Teprotumumab's dosing regimen and adverse reactions were detailed in the study, offering critical guidance for clinicians.6 However, it should be noted that the study cohort was small due to the rarity of the disease, and long-term follow-up data were lacking.
Teprotumumab is recommended for the management of TED, regardless of the disease's activity level or duration. Begin the treatment with a dosage of 10 mg/kg for the initial infusion, followed by subsequent infusions of 20 mg/kg every 3 weeks for a total of 7 additional infusions. Medication should be administered via intravenous infusion over a duration of 60 to 90 minutes. Teprotumumabmay cause severe infusion reactions, exacerbate preexisting inflammatory bowel disease, cause hyperglycemia, or cause severe hearing impairment.7
Teprotumumab is estimated to be a high-cost treatment, with a significant financial burden for patients. Accessibility and affordability may be major concerns for individuals seeking this groundbreaking therapy.
Teprotumumab represents a significant advancement in the treatment of TED, offering hope for patients with this debilitating condition. Although the study demonstrated impressive results, further research is needed to address the limitations and ensure the therapy's long-term safety and efficacy. Additionally, efforts must be made to make this treatment more accessible to those who can benefit from it, given its potential to transform the lives of individuals living with TED.
- Lang J, Harris N, Tullis Webster S. Racing the rundle against thyroid eye disease: a new clinical approach to this condition may give patients a fighting chance at recovery. Review of Optometry. 2020;157(6).
- Smith TJ, Hegedüs L. Graves’ Disease. N Engl J Med. 2016;375(16):1552–65.
- Şahlı E, Gündüz K. Thyroid-associated Ophthalmopathy. Turk J Ophthalmol. 2017 Apr;47(2):94-105. doi: 10.4274/tjo.80688. Epub 2017 Apr 1. PMID: 28405484; PMCID: PMC5384127.
- Hoang TD, Stocker DJ, Chou EL, Burch HB. 2022 Update on Clinical Management of Graves Disease and Thyroid Eye Disease.

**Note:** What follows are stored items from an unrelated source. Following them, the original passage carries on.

/-- R65 and R68 to R70: CVT between any two formats of Table 3.1 in every mode, with saturation and without, and the conditions it
meets (R224). -/
def Sys2Proof.Claim.CvtTable : Prop :=
  ∀ (u mode x : Nat) (sat : Bool), u ≤ 13 → mode ≤ 3 →
    let v := cvtNum u x
    let isInt : Prop := 6 ≤ u ∧ u ≤ 11
    let bad : Prop := match v with
      | .fin _ _ => False
      | _ => True
    (∀ t, t ∈ floatCodes →
      let r := cvt t u mode sat x
      (rowOf t).Rounds mode sat v r.val ∧ (r.nfin = true ↔ bad) ∧
      (r.nfout = true ↔ ¬bad ∧ (rowOf t).top < r.val % 2 ^ ((rowOf t).w - 1))) ∧
    (∀ t, 6 ≤ t → t ≤ 11 →
      let r := cvt t u mode sat x
      (isInt → r.val = intWrite t (if sat then intClamp t (intRead u x) else intRead u x)) ∧
      (¬isInt → ToInteger t mode sat v r.val) ∧ (r.nfin = true ↔ bad) ∧ r.nfout = false) ∧
    (let r := cvt 13 u mode sat x
     ToScale mode sat v r.val ∧ (r.nfin = true ↔ bad) ∧ (r.nfout = true ↔ ¬bad ∧ r.val = 255))

/-! ## Compares, moves and masks (R195 to R199, R223) -/

namespace Sys2Proof.Claim

/-- An FP32 code is NaN or infinite: its exponent field is all ones (R67). -/
def nonFinite (x : Word) : Bool := x.toNat / 2 ^ 23 % 256 == 255

/-- A sheaf with the SEEN bits of conditions met (R79). -/
def sees (sh : Sheaf) (inp out : Bool) : Sheaf := { sh with seenin := sh.seenin || inp, seenout := sh.seenout || out }

/-- Some active lane satisfies p. -/
def someLane (m : Mask) (p : Nat → Bool) : Bool := (List.range 32).any (fun i => bit m i && p i)

/-- What a compare leaves in gD (R196): the active lanes' bits replaced, the others and their poison kept. -/
def CompareHolds (s : State) (c : Cur) (sh sh' : Sheaf) (d : BitVec 7) (cond : Nat → Bool) (poison : Bool) : Prop :=
  let old := groupView (salt s 0) c.ctl sh (rn d)
  ∃ x, GroupHolds sh' (rn d) x (poison || (old.2 && exm c sh != Mask.full)) ∧
    ∀ i, i < 32 → bit x i = if bit (exm c sh) i then cond i else bit old.1 i

/-- The lane moves that compute a value of each lane's own sources (Table 8.6). -/
inductive LaneMove where
  | mov | sel | pack2 | pack4 | unpk

/-- Their instructions. -/
def LaneMove.instr : LaneMove → BitVec 7 → BitVec 7 → BitVec 7 → Instr
  | .mov, d, a, _ => .mov .lane d a
  | .sel, d, a, b => .sel d a b
  | .pack2, d, a, b => .pack2 d a b
  | .pack4, d, a, b => .pack4 d a b
  | .unpk, d, a, b => .unpk d a b

/-- The register that stands in for B. -/
def LaneMove.second : LaneMove → BitVec 7 → BitVec 7 → BitVec 7
  | .mov, a, _ => a
  | _, _, b => b

/-- They read the old destination. -/
def LaneMove.readsD : LaneMove → Bool
  | .sel => true
  | .pack4 => true
  | _ => false

/-- Byte or halfword k of a word, extended as UNPK's control asks. -/
def piece (x : Word) (width k : Nat) (signed : Bool) : Word :=
  let v : Nat := x.toNat / 2 ^ (width * k) % 2 ^ width
  if signed && decide (2 ^ (width - 1) ≤ v) then BitVec.ofNat 32 (v + 2 ^ 32 - 2 ^ width) else BitVec.ofNat 32 v

/-- Their results (Table 8.6), from a, b and the old d. -/
def LaneMove.result (f : LaneMove) (x y z : Word) : Word :=
  match f with
  | .mov => x
  | .sel => (x &&& z) ||| (y &&& ~~~z)
  | .pack2 => BitVec.ofNat 32 (y.toNat % 2 ^ 16 * 2 ^ 16 + x.toNat % 2 ^ 16)
  | .pack4 => BitVec.ofNat 32 (y.toNat % 2 ^ 8 * 2 ^ 24 + x.toNat % 2 ^ 8 * 2 ^ 16 + z.toNat / 2 ^ 16)
  | .unpk =>
    if y.getLsbD 2 then piece x 16 (y.toNat % 2) (y.getLsbD 3) else piece x 8 (y.toNat % 4) (y.getLsbD 3)

/-- The lowest active lane. -/
def IsFirst (m : Mask) (l : Nat) : Prop := l < 32 ∧ bit m l = true ∧ ∀ i, i < l → bit m i = false

/-- Set bits below position k of a mask. -/
def bitsBelow (x : Word) (k : Nat) : Nat := ((List.range k).filter (fun i => x.getLsbD i)).length

end Sys2Proof.Claim

/-- Table 8.4: each integer condition code holds when the table says. -/
def Sys2Proof.Claim.IntegerConditions : Prop :=
  ∀ (a b : Word),
    (intCond 0 a b = true ↔ a.toNat = b.toNat) ∧ (intCond 1 a b = true ↔ a.toNat ≠ b.toNat) ∧
    (intCond 2 a b = true ↔ a.toInt < b.toInt) ∧ (intCond 3 a b = true ↔ a.toInt ≥ b.toInt) ∧
    (intCond 4 a b = true ↔ a.toInt ≤ b.toInt) ∧ (intCond 5 a b = true ↔ a.toInt > b.toInt) ∧
    (intCond 6 a b = true ↔ a.toNat < b.toNat) ∧ (intCond 7 a b = true ↔ a.toNat ≥ b.toNat) ∧
    (intCond 8 a b = true ↔ a.toNat ≤ b.toNat) ∧ (intCond 9 a b = true ↔ a.toNat > b.toNat) ∧
    (intCond 10 a b = true ↔ ∃ i, i < 32 ∧ a.getLsbD i = true ∧ b.getLsbD i = true) ∧
    (intCond 11 a b = true ↔ ∀ i, i < 32 → ¬(a.getLsbD i = true ∧ b.getLsbD i = true))

/-- R196 for CMP and CMPI, on lanes and in group scope. -/
def Sys2Proof.Claim.Compares : Prop :=
  ∀ (k : BitVec 4) (x : BitVec 7) (d a b : BitVec 7) (s : State) (c : Cur) (sh : Sheaf), Issues s c sh → Active c sh →
    (InBudget c sh [rn a, rn b] →
      ∃ sh' t, exec (.cmp .lane d a b k) s = .next t ∧ MovesOn s t c sh' ∧ GroupFrame [rn d] sh sh' ∧
        CompareHolds s c sh sh' d (fun i => intCond k.toNat (rdV s c sh i (rn a)) (rdV s c sh i (rn b)))
          (someLane (exm c sh) (fun i => rdVP s c sh i (rn a) || rdVP s c sh i (rn b)))) ∧
    (InBudget c sh [rn a] →
      ∃ sh' t, exec (.cmpi .lane d a k x) s = .next t ∧ MovesOn s t c sh' ∧ GroupFrame [rn d] sh sh' ∧
        CompareHolds s c sh sh' d (fun i => intCond k.toNat (rdV s c sh i (rn a)) (x.signExtend 32))
          (someLane (exm c sh) (fun i => rdVP s c sh i (rn a)))) ∧
    (∃ sh' t, exec (.cmp .group d a b k) s = .next t ∧ MovesOn s t c sh' ∧ GroupFrame [rn d] sh sh' ∧
        CompareHolds s c sh sh' d (fun _ => intCond k.toNat (rdG s c sh (rn a)) (rdG s c sh (rn b)))
          (rdGP s c sh (rn a) || rdGP s c sh (rn b))) ∧
    (∃ sh' t, exec (.cmpi .group d a k x) s = .next t ∧ MovesOn s t c sh' ∧ GroupFrame [rn d] sh sh' ∧
        CompareHolds s c sh sh' d (fun _ => intCond k.toNat (rdG s c sh (rn a)) (x.signExtend 32)) (rdGP s c sh (rn a)))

Endocrinol Metab Clin North Am. 2022 Jun;51(2):287-304. doi: 10.1016/j.ecl.2021.12.004. Epub 2022 May 11. PMID: 35662442; PMCID: PMC9174594.
- Smith TJ, Janssen JAMJL. Insulin-like growth factor-I receptor and thyroid-associated ophthalmopathy. Endocr Rev. 2019;40(1):236–267.
- Douglas RS, Kahaly GJ, Patel A, et al. Teprotumumab for the Treatment of Active Thyroid Eye Disease. N Engl J Med. 2020 Jan 23;382(4):341-352. doi: 10.1056/NEJMoa1910434. PMID: 31971679.
- Tepezza (teprotumumab) [prescribing information]. Lake Forest, IL: Horizon Therapeutics USA Inc; January 2020.